А мы все идем и поем. Нам нет дела до того, что по нашему телу текут струи холодной воды. Наши волосы растрепаны, а на лицах улыбки. Кажется, я надолго запомню этот день, кажется, он мне еще долго будет сниться. С Кларой под дождём. Я пою песню, а голове моей рождаются строки стиха (как давно не приходило ко мне вдохновение на стихи):
После репетиции в театре
Шли неспешно ты да я вдвоем.
Словно романтическому спектакле
Оказались без зонтов мы под дождем.
Дождь, прогулка и стихи. Вечные спутники. После гулянки отправляюсь к себе домой с улыбкой на лице. Сразу по приходу домой звоню Иммерману и приглашаю его на встречу у Аттерсона. Сначала Франц был весьма смущен таким предложением, так как кроме меня из режиссеров он никого и не знает. Однако ломается он довольно быстро.
Встречу мы назначили у вокзала. Стою под зонтом, который в этот раз я не забыл взять и жду появление старого друга, вслушиваясь в стук колес проезжающих поездов и в перезвон дождя, который к вечеру смягчился. И вот на углу улицы появляется знакомая фигура, которую я узнаю по походке. Франц Иммерман собственной персоной. Последний раз я видел его еще до войны. Он сильно вырос с тех пор, отрастил волосы, отощал. Но в целом вид у него все тот же: улыбка во все лицо, резкие умные глаза, небольшая заносчивость, которая проявляется во всех движениях молодого ученого. Сразу как меня видит, начинает махать рукой.
— Фред, привет! Ты совсем не изменился, как я посмотрю, — говорит Франц, как подходит чуть ближе, — рад тебя видеть. За исключением родителей, ты первое знакомое лицо, что я вижу в Городе. Кажется, только вчера в школе учились.

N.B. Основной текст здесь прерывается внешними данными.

-- ==== Sys2Proof/Laws/OnlyProfile.lean ====
section
/-! SUPPORT. What each operation of Machine/Profile.lean may change of the state. -/

set_option linter.unusedVariables false
set_option linter.tactic.unusedName false

namespace Sys2Proof.Machine

variable {mm : Nat} {s0 : State}

theorem only_limited {s : State} (ax : Nat) (hm : sub 117598008931784859665 mm = true) (hs : Only mm s0 s) :
    Only mm s0 (State.limited s ax) := by
  unfold State.limited
  try dsimp only
  repeat' first
    | (with_reducible first | assumption | apply only_ite | apply only_setFld | apply only_record)
    | exact sub_trans rfl hm
    | with_reducible apply only_put8796093022208
    | split

theorem only_moveAxis {s : State} (ax : Nat) (t : Int) (hm : sub 117598008931784859665 mm = true) (hs : Only mm s0 s) :
    Only mm s0 (State.moveAxis s ax t) := by
  unfold State.moveAxis
  try dsimp only
  repeat' first
    | (with_reducible first | assumption | apply only_ite | apply only_limited)
    | exact sub_trans rfl hm
    | with_reducible apply only_put8796093022208
    | split

theorem only_sendSetpoint {s : State} (hm : sub 73786985090931228673 mm = true) (hs : Only mm s0 s) :
    Only mm s0 (State.sendSetpoint s) := by
  unfold State.sendSetpoint
  try dsimp only
  repeat' first
    | (with_reducible first | assumption | apply only_ite | apply only_inc | apply only_emit)
    | exact sub_trans rfl hm
    | with_reducible apply only_put8796093022208
    | split

theorem only_reachRun {s : State} (hm : sub 8796093022208 mm = true) (hs : Only mm s0 s) :
    Only mm s0 (State.reachRun s) := by
  unfold State.reachRun
  try dsimp only
  repeat' first
    | (with_reducible first | assumption | apply only_ite)
    | exact sub_trans rfl hm
    | with_reducible apply only_put8796093022208
    | split

theorem only_execSetpointFrame (jy : Int) (jx : Int) {s : State} (hm : sub 73786985090931228673 mm = true) (hs : Only mm s0 s) :
    OnlyOut mm s0 (execSetpointFrame jy jx s) := by
  unfold execSetpointFrame
  try dsimp only
  repeat' first
    | (with_reducible first | assumption | exact trivial | apply onlyOut_next | apply onlyOut_ite | apply only_ite | apply only_tick)
    | (with_reducible first | apply only_setFld | apply only_reachRun | apply only_sendSetpoint)
    | exact sub_trans rfl hm
    | with_reducible apply only_put8796093022208
    | split

theorem only_execRunupStart (smp : Sample) {s : State} (hm : sub 117598008931784859665 mm = true) (hs : Only mm s0 s) :
    OnlyOut mm s0 (execRunupStart smp s) := by
  unfold execRunupStart
  try dsimp only
  repeat' first
    | (with_reducible first | assumption | exact trivial | apply onlyOut_next | apply onlyOut_ite | apply only_ite | apply only_see)
    | (with_reducible first | apply only_limited)
    | exact sub_trans rfl hm
    | with_reducible apply only_put8796093022208
    | split

theorem only_execRunoutStart {s : State} (hm : sub 117598008931784859665 mm = true) (hs : Only mm s0 s) :
    OnlyOut mm s0 (execRunoutStart s) := by
  unfold execRunoutStart
  try dsimp only
  repeat' first
    | (with_reducible first | assumption | exact trivial | apply onlyOut_next | apply onlyOut_ite | apply only_ite | apply only_moveAxis)
    | exact sub_trans rfl hm
    | split
    | with_reducible apply only_put8796093022208

theorem only_encAuto {s : State} (fits : List (Nat × List Byte)) (hm : sub 135675336821047329 mm = true) (hs : Only mm s0 s) :
    Only mm s0 (State.encAuto s fits) := by
  unfold State.encAuto
  try dsimp only
  repeat' first
    | (with_reducible first | assumption | apply only_ite | apply only_putKeep | apply only_foldl)
    | exact sub_trans rfl hm
    | (intro _; intros; try dsimp only)
    | split

theorem only_execRunEnd (fits : List (Nat × List Byte)) {s : State} (hm : sub 117733679870559395889 mm = true) (hs : Only mm s0 s) :
    OnlyOut mm s0 (execRunEnd fits s) := by
  unfold execRunEnd
  try dsimp only
  repeat' first
    | (with_reducible first | assumption | exact trivial | apply onlyOut_next | apply onlyOut_ite | apply only_ite | apply only_encAuto)
    | (with_reducible first | apply only_contain)
    | exact sub_trans rfl hm
    | split
    | with_reducible apply only_put8796093022208

theorem only_execTurnaroundStart {s : State} (hm : sub 117598008931784859665 mm = true) (hs : Only mm s0 s) :
    OnlyOut mm s0 (execTurnaroundStart s) := by
  unfold execTurnaroundStart
  try dsimp only
  repeat' first
    | (with_reducible first | assumption | exact trivial | apply onlyOut_next | apply onlyOut_ite | apply only_ite | apply only_id)
    | (with_reducible first | apply only_bump | apply only_moveAxis)
    | exact sub_trans rfl hm
    | (intro _; intros; try dsimp only)
    | split
    | with_reducible apply only_put8796093022208

theorem only_toReentry {s : State} (hm : sub 117598008931784859665 mm = true) (hs : Only mm s0 s) :
    Only mm s0 (State.toReentry s) := by
  unfold State.toReentry
  try dsimp only
  repeat' first
    | (with_reducible first | assumption | apply only_moveAxis)
    | exact sub_trans rfl hm
    | split
    | with_reducible apply only_put8796093022208

theorem only_execMoveEnd {s : State} (hm : sub 117598008931784859665 mm = true) (hs : Only mm s0 s) :
    OnlyOut mm s0 (execMoveEnd s) := by
  unfold execMoveEnd
  try dsimp only
  repeat' first
    | (with_reducible first | assumption | exact trivial | apply onlyOut_next | apply onlyOut_ite | apply only_ite | apply only_toReentry)
    | exact sub_trans rfl hm
    | split
    | with_reducible apply only_put8796093022208

theorem only_hostMoveY {s : State} (t : Int) (hm : sub 117598008931784859665 mm = true) (hs : Only mm s0 s) :
    Only mm s0 (State.hostMoveY s t) := by
  unfold State.hostMoveY
  try dsimp only
  repeat' first
    | (with_reducible first | assumption | apply only_ite | apply only_moveAxis)
    | exact sub_trans rfl hm
    | with_reducible apply only_put8796093022208
    | split

theorem only_execMove (o : Origin) (v : Nat) {s : State} (hm : sub 117598008931784859665 mm = true) (hs : Only mm s0 s) :
    OnlyOut mm s0 (execMove o v s) := by
  unfold execMove
  try dsimp only
  repeat' first
    | (with_reducible first | assumption | exact trivial | apply onlyOut_next | apply onlyOut_ite | apply only_ite | apply only_act)
    | (with_reducible first | apply only_hostMoveY | apply only_refuse | apply only_moveAxis)
    | exact sub_trans rfl hm
    | (intro _; intros; try dsimp only)
    | with_reducible apply only_put8796093022208
    | split

theorem only_writeLimit {s : State} (o : Origin) (i : Nat) (v : Nat) (hm : sub 117598571881738281013 mm = true) (hs : Only mm s0 s) :
    Only mm s0 (State.writeLimit s o i v) := by
  unfold State.writeLimit
  try dsimp only
  repeat' first
    | (with_reducible first | assumption | apply only_ite | apply only_applyWrite | apply only_setFld | apply only_limited | apply only_refuse)
    | exact sub_trans rfl hm
    | with_reducible apply only_put8796093022208
    | split

theorem only_execLimitWrite (o : Origin) (index : Nat) (v : Nat) {s : State} (hm : sub 117598571881738281013 mm = true) (hs : Only mm s0 s) :
    OnlyOut mm s0 (execLimitWrite o index v s) := by
  unfold execLimitWrite
  try dsimp only
  repeat' first
    | (with_reducible first | assumption | exact trivial | apply onlyOut_next | apply onlyOut_ite | apply only_ite | apply only_refuse)
    | (with_reducible first | apply only_writeLimit)
    | exact sub_trans rfl hm
    | (refine only_permit_ok (h := ?_) (e := by assumption))
    | (refine only_permit_error (hm := ?_) (h := ?_) (e := by assumption))
    | split

theorem only_abortRun {s : State} (x : Stripe) (hm : sub 8796093022208 mm = true) (hs : Only mm s0 s) :
    Only mm s0 (State.abortRun s x) := by
  unfold State.abortRun
  try dsimp only
  repeat' first
    | (with_reducible first | assumption | apply only_ite | apply only_id)
    | exact sub_trans rfl hm
    | (intro _; intros; try dsimp only)
    | with_reducible apply only_put8796093022208
    | split

theorem only_loadRunTable {s : State} (slot : Nat) (t : List Byte) {u : State} (hm : sub 49152 mm = true) (h : Only mm s0 s) (e : State.loadRunTable s slot t = .ok u) :
    Only mm s0 u := by
  revert e
  unfold State.loadRunTable
  try dsimp only
  repeat' first
    | with_reducible assumption
    | exact sub_trans rfl hm
    | (intro e; cases e)
    | with_reducible apply only_modJob
    | (intro e; injection e; subst_vars)
    | with_reducible apply only_ite
    | split

end Sys2Proof.Machine
end

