theorem only_incrWrite {s : State} (o : Origin) (a : Nat) (v : Nat) (hm : sub 117598571881738281013 mm = true) (hs : Only mm s0 s) :
    Only mm s0 (State.incrWrite s o a v) := by
  unfold State.incrWrite
  try dsimp only
  repeat' first
    | (with_reducible first | assumption | apply only_ite | apply only_applyWrite | apply only_refuse)
    | exact sub_trans rfl hm
    | (refine only_permit_ok (h := ?_) (e := by assumption))
    | (refine only_permit_error (hm := ?_) (h := ?_) (e := by assumption))
    | split

theorem only_adjWrite {s : State} (o : Origin) (v : Nat) (hm : sub 117598571881738281013 mm = true) (hs : Only mm s0 s) :
    Only mm s0 (State.adjWrite s o v) := by
  unfold State.adjWrite
  try dsimp only
  repeat' first
    | (with_reducible first | assumption | apply only_ite | apply only_refuse | apply only_applyWrite)
    | exact sub_trans rfl hm
    | (refine only_permit_ok (h := ?_) (e := by assumption))
    | (refine only_permit_error (hm := ?_) (h := ?_) (e := by assumption))
    | split

theorem only_exportAckWrite {s : State} (o : Origin) (a : Nat) (v : Nat) (hm : sub 117733679870559395893 mm = true) (hs : Only mm s0 s) :
    Only mm s0 (State.exportAckWrite s o a v) := by
  unfold State.exportAckWrite
  try dsimp only
  repeat' first
    | (with_reducible first | assumption | apply only_ite | apply only_act | apply only_exportAck | apply only_dropHeld)
    | exact sub_trans rfl hm
    | (intro _; intros; try dsimp only)
    | with_reducible apply only_put4
    | split

theorem only_keepCmdWrite {s : State} (o : Origin) (v : Nat) (hm : sub 117950134127649890353 mm = true) (hs : Only mm s0 s) :
    Only mm s0 (State.keepCmdWrite s o v) := by
  unfold State.keepCmdWrite
  try dsimp only
  repeat' first
    | (with_reducible first | assumption | apply only_ite | apply only_act | apply only_chance | apply only_keepWrite | apply only_keepRead)
    | exact sub_trans rfl hm
    | (intro _; intros; try dsimp only)
    | split

theorem only_queueReg {s : State} (o : Origin) (a : Nat) (old : Nat) (new : Nat) (f : Queue → Queue) (hm : sub 117598571881738281009 mm = true) (hs : Only mm s0 s) :
    Only mm s0 (State.queueReg s o a old new f) := by
  unfold State.queueReg
  try dsimp only
  repeat' first
    | (with_reducible first | assumption | apply only_change | apply only_setQueue)
    | exact sub_trans rfl hm
    | (intro _; intros; try dsimp only)

theorem only_qCtrlWrite {s : State} (o : Origin) (v : Nat) (hm : sub 117598571881738281009 mm = true) (hs : Only mm s0 s) :
    Only mm s0 (State.qCtrlWrite s o v) := by
  unfold State.qCtrlWrite
  try dsimp only
  repeat' first
    | (with_reducible first | assumption | apply only_ite | apply only_refuse | apply only_queueReg | apply only_putCtrl)
    | exact sub_trans rfl hm
    | (intro _; intros; try dsimp only)
    | split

— А мне кажется, тысяча лет прошла, если не больше.
— В этом вся суть нашего восприятия времени. То нам кажется, что оно ползет как улитка, то оно словно летит как ястреб на свою жертву. Все мы так или иначе жертвы времени. Время вообще понятие слегка надуманное. Я бы мог сказать, что время есть ничто иное, как степень увеличения энтропии. А как его иначе определить? Там уже все философия. А ты знаешь, как я отношусь к этой науке. Придумают себе загадок и проблем, сами же их и решают. А настоящие загадки у нас здесь, перед (или под смотря куда смотреть) нашими носами, а мы и не видим, не хотим их решать.
— Пожалуй. Дай угадаю, ты говоришь про загадки вселенной? Про возможность путешествовать между мирами, к звёздам?
— Именно. Рад, что ты меня понимаешь. И как сейчас про это не говорить? Скоро первый запуск. Наконец-то человечество покинет колыбель. На самом деле, я чувствую, что вопросы только удвоятся. Или утроятся. Удесятерятся. Хм. Что-то меня занесло.
— Знаешь, Франц, за эти годы мне стало казаться, что Вопросы вселенной далеко не самые важные для человека.
— Возможно. Вообще, зря я это сразу про космос. Вот так, не успев из поезда выпрыгнуть. Всегда говорил людям, чтобы останавливали меня от такого. Мы ведь даже не успели рассказать друг другу, как жили все эти годы. Вот моя главная загадка. Как поживаешь, Фред? Я слышал ты теперь режиссер. Это правда?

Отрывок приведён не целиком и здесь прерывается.